/-- The frame of the latest commit again: a change frame after a hold, a repeat otherwise. -/
theorem goose_repeat {s : State} (h : s.poison = []) (i : Nat) (u : Pub) (grid cp sync : Nat) (send : Bool) :
    s.goose i u (u.last.getD []) u.force grid cp sync send =
      { s with
        addrCount := Tbl.set 0 u.entry.srcIdx (Tbl.get 0 u.entry.srcIdx s.addrCount + 1) s.addrCount
        due := if send then s.due ++ [dueFrame s i u.entry (gooseBody s (repeatOf s u grid sync)) cp] else s.due
        pubs := Tbl.put i (repeatOf s u grid sync) s.pubs } := by
  cases hf : u.force with
  | true =>
    simp only [State.goose, if_true, due1_of_no_poison h, gooseBody, repeatOf, hf, Option.getD_some]
  | false =>
    simp only [State.goose, Bool.false_eq_true, if_false, due1_of_no_poison h, gooseBody, repeatOf, hf, Option.getD_some]

/-! ### GOOSE_REPEAT (R113) -/

theorem exec_gooseRepeat_free {s : State} {i : Nat} (h : Tbl.look i s.pubs = none) : exec (.gooseRepeat i) s = .next s := by
  rw [exec_gooseRepeat, execGooseRepeat, h]

section
variable {s : State} {i : Nat} {u : Pub} {x : Guest} (hu : Tbl.look i s.pubs = some u) (hx : s.guest u.entry.guest = some x)
include hu hx

theorem exec_gooseRepeat_none (hr : u.repeatAt = none) : exec (.gooseRepeat i) s = .next s := by
  simp only [exec_gooseRepeat, execGooseRepeat, hu, hx, hr]

variable {grid : Nat} (hr : u.repeatAt = some grid)
include hr

/-- Before its commit point, for a publication that sends no GOOSE frames now, and where the unit publishes nothing, nothing
happens. -/
theorem exec_gooseRepeat_still
    (h : u.stopped = true ∨ u.entry.typ ≠ 0 ∨ cDiff s.time.clock (s.instantOf x.img.n grid) < 0 ∨ s.sendState x = none) :
    exec (.gooseRepeat i) s = .next s := by
  simp only [exec_gooseRepeat, execGooseRepeat, hu, hx, hr]
  rcases h with hst | ht | hc | hs
  · exact if_pos (.inl hst)
  · exact if_pos (.inr (.inl ht))
  · exact if_pos (.inr (.inr hc))
  · rw [hs]
    exact ite_self _

theorem exec_gooseRepeat_send {send : Bool} (hst : u.stopped = false) (ht : u.entry.typ = 0)
    (hc : 0 ≤ cDiff s.time.clock (s.instantOf x.img.n grid)) (hs : s.sendState x = some send) :
    exec (.gooseRepeat i) s =
      done s (s.goose i u (u.last.getD []) u.force grid (s.instantOf x.img.n grid) (s.pubSync x) send) := by
  have hno : ¬ (u.stopped = true ∨ u.entry.typ ≠ 0 ∨ cDiff s.time.clock (s.instantOf x.img.n grid) < 0) := by
    simp [hst, ht, hc]
  simp only [exec_gooseRepeat, execGooseRepeat, hu, hx, hr, if_neg hno, hs]

end

/-- Settles O37: the doorbell stores its index, a check ends in one of the five ways above and reports, and a repeat is `goose_repeat`
or leaves the state as it was. -/
theorem publications : Obligations.Publications := by
  unfold Obligations.Publications
  intro s
  refine ⟨fun src w h => ends_pubDoorbell h, exec_pubDone_idle, fun i hj => ?_, fun i h => exec_gooseRepeat_free h,
    fun i u x hu hx => ⟨exec_gooseRepeat_none hu hx, fun grid hr => ⟨exec_gooseRepeat_still hu hx hr, ?_⟩⟩⟩
  · refine ⟨fun hm => ends_reported (exec_pubDone_safe hj hm) rfl, fun hm ha => ⟨fun hr => ?reserved, fun hr hv => ?removal,
      fun hr hv hmap htmpl => ?entry⟩⟩
    case reserved => exact ends_reported (exec_pubDone_reserved hj hm ha hr) rfl
    case removal =>
      have he := exec_pubDone_remove hj hm ha hr hv
      refine ⟨fun hg => ?_, fun hg hmir => ?_, fun _ _ => next_reported he⟩
      · rw [acceptEntry_none_of_no_guest hg] at he
        exact ends_reported he rfl
      · rw [acceptEntry_waits hg hmir] at he
        exact ends_reported he rfl
    case entry =>
      refine ⟨fun c hc => ends_reported (exec_pubDone_refuse hj hm ha hr hv hmap hc) rfl, fun hc hmir => ?_, fun hc _ => ?_⟩
      · have he := exec_pubDone_accept hj hm ha hr hv hmap hc htmpl
        rw [acceptEntry_waits (guest_isSome_of_pubCheck hc) hmir] at he
        exact ends_reported he rfl
      · exact next_reported (exec_pubDone_accept hj hm ha hr hv hmap hc htmpl)
  · intro send hst ht hc hs hp
    have he := exec_gooseRepeat_send hu hx hr hst ht hc hs
    rw [goose_repeat hp] at he
    exact ends_done he rfl (keepsRegs_refl s _) trivial

end Sys2Proof.Publications
end
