-- ==== Sys2Proof/Laws/Step.lean ====
section
/-!
SUPPORT. What each move and the step can do, said once: every way to a next state.
-/

namespace Sys2Proof.Machine

/-- A step to a next state is the next move under admitted parameters. -/
theorem step_cases {s t : State} (h : step s = .next t) :
    admission s.params = none ∧ performMove s.nextMove s.advance = .next t := by
  unfold step systemStep at h
  cases ha : admission s.params with
  | none => simpa [ha] using h
  | some r => simp [ha] at h

/-- With admitted parameters the step is the next move. -/
theorem step_eq_of_admitted {s : State} (h : admission s.params = none) :
    step s = performMove s.nextMove s.advance := by
  simp [step, systemStep, h]

theorem presentMove_cases {r : Nat} {i : Instr} {s t : State} (h : presentMove r i s = .next t) :
    r < s.ports.length ∧ s.blocked r = false ∧ i.expressible s.params = true ∧ t = s.fillSlot r i := by
  unfold presentMove at h
  split at h
  · cases h
  · split at h
    · cases h
    · split at h
      · cases h
      · rename_i h1 h2 h3
        exact ⟨by omega, by simpa using h2, by simpa using h3, by cases h; rfl⟩

theorem rewriteMove_cases {r : Nat} {data : List Byte} {s t : State} (h : rewriteMove r data s = .next t) :
    t = s ∨ (∃ i i', s.pendAt r = some i ∧ rewritePayload data i = some i' ∧ t = s.fillSlot r i') := by
  unfold rewriteMove at h
  split at h
  · cases h
  · cases hp : s.pendAt r with
    | none => simp only [hp, Host.Outcome.next.injEq] at h; exact .inl h.symm
    | some i =>
      cases hi : rewritePayload data i with
      | none => simp [hp, hi] at h
      | some i' =>
        simp only [hp, hi, Host.Outcome.next.injEq] at h
        exact .inr ⟨i, i', rfl, hi, h.symm⟩

/-- A changed payload keeps the length of the call, and its address, mode and direction. -/
theorem rewritePayload_byteCount {data : List Byte} {i i' : Instr} (h : rewritePayload data i = some i') :
    i'.byteCount = i.byteCount := by
  cases i <;> simp only [rewritePayload] at h
  case writeInc => split at h <;> cases h; simpa [Instr.byteCount]
  case writeDec => split at h <;> cases h; simpa [Instr.byteCount]
  all_goals cases h; rfl

/-- Every way ACCEPT(r) can end: it is not possible, or the request is rejected, or its span is issued. -/
theorem acceptMove_cases {r : Nat} {s t : State} (h : acceptMove r s = .next t) :
    (t = s ∧ (s.phase = .xfer ∨ s.pendAt r = none)) ∨
    (∃ i, s.phase = .idle ∧ s.pendAt r = some i ∧ t = accept r i.request (s.select r)) := by
  unfold acceptMove at h
  cases hp : s.phase with
  | xfer => simp only [hp, Host.Outcome.next.injEq] at h; exact .inl ⟨h.symm, .inl rfl⟩
  | idle =>
    cases hs : s.pendAt r with
    | none => simp only [hp, hs, Host.Outcome.next.injEq] at h; exact .inl ⟨h.symm, .inr rfl⟩
    | some i =>
      simp only [hp, hs] at h
      rw [exec_eq, transactionStep_idle (by simpa using hp) (by simpa using hs)] at h
      cases h
      exact .inr ⟨i, rfl, rfl, rfl⟩

/-- The refusal of an answer that does not fit is never the refusal of a span. -/
@[simp] theorem Answer.misfit_ne_headerOnlySpan (a : Answer) : a.misfit ≠ .headerOnlySpan := by
  cases a <;> simp [Answer.misfit]

theorem answerMove_cases {a : Answer} {s t : State} (h : answerMove a s = .next t) :
    (s.span = none ∧ t = s) ∨
    (∃ sp i, s.span = some sp ∧ decodeSpan s.params sp = .ok i ∧ a.fits s.params sp = true ∧
      t = s.putAnswer a) := by
  unfold answerMove at h
  cases hs : s.span with
  | none => simp only [hs, Host.Outcome.next.injEq] at h; exact .inl ⟨rfl, h.symm⟩
  | some sp =>
    simp only [hs] at h
    cases hd : decodeSpan s.params sp with
    | bad e => cases e <;> simp [hd] at h
    | ok i =>
      simp only [hd] at h
      split at h
      · cases h; exact .inr ⟨sp, i, rfl, hd, ‹_›, rfl⟩
      · cases h

/-- Every way COMPLETE can end. -/
theorem completeMove_cases {s t : State} (h : completeMove s = .next t) :
    t = s ∨ (∃ a, s.phase = .xfer ∧ s.spanResult = some a ∧
      t = respond s.rid (responseTo s.latch.op a) s.takeAnswer) := by
  unfold completeMove at h
  cases hp : s.phase with
  | idle => simp only [hp, Host.Outcome.next.injEq] at h; exact .inl h.symm
  | xfer =>
    simp only [hp, exec_eq] at h
    rcases transactionStep_cases h with rfl | ⟨hi, -⟩ | ⟨-, -, ht⟩
    · exact .inl rfl
    · rw [hp] at hi; cases hi
    · rcases complete_cases s with ⟨-, hc⟩ | ⟨a, ha, hc⟩
      · exact .inl (ht.trans hc)
      · exact .inr ⟨a, rfl, ha, ht.trans hc⟩

/-- A COMPLETE that is not possible changes nothing (R95, R140; log entry 9). -/
theorem completeMove_eq_self {s : State} (h : s.phase = .idle ∨ s.spanResult = none) : completeMove s = .next s := by
  unfold completeMove
  cases hp : s.phase with
  | idle => rfl
  | xfer =>
    have hr : s.spanResult = none := h.resolve_left (by simp [hp])
    simp only [exec_eq, transactionStep, hp]
    split <;> simp [complete, hr]

theorem resetMove_cases {s t : State} (h : resetMove s = .next t) :
    s.phase = .idle ∧ t = State.construct s.params s.agenda s.tick := by
  unfold resetMove at h
  cases hp : s.phase with
  | idle => simp only [hp, Host.Outcome.next.injEq] at h; exact ⟨rfl, h.symm⟩
  | xfer => simp [hp] at h

end Sys2Proof.Machine
end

------------------------------------------------------------

◆ **About this task**
Filter the data, keeping only the lines that contain "parameters".

◆ **Exercise solution**
/-- A step to a next state is the next move under admitted parameters. -/
/-- With admitted parameters the step is the next move. -/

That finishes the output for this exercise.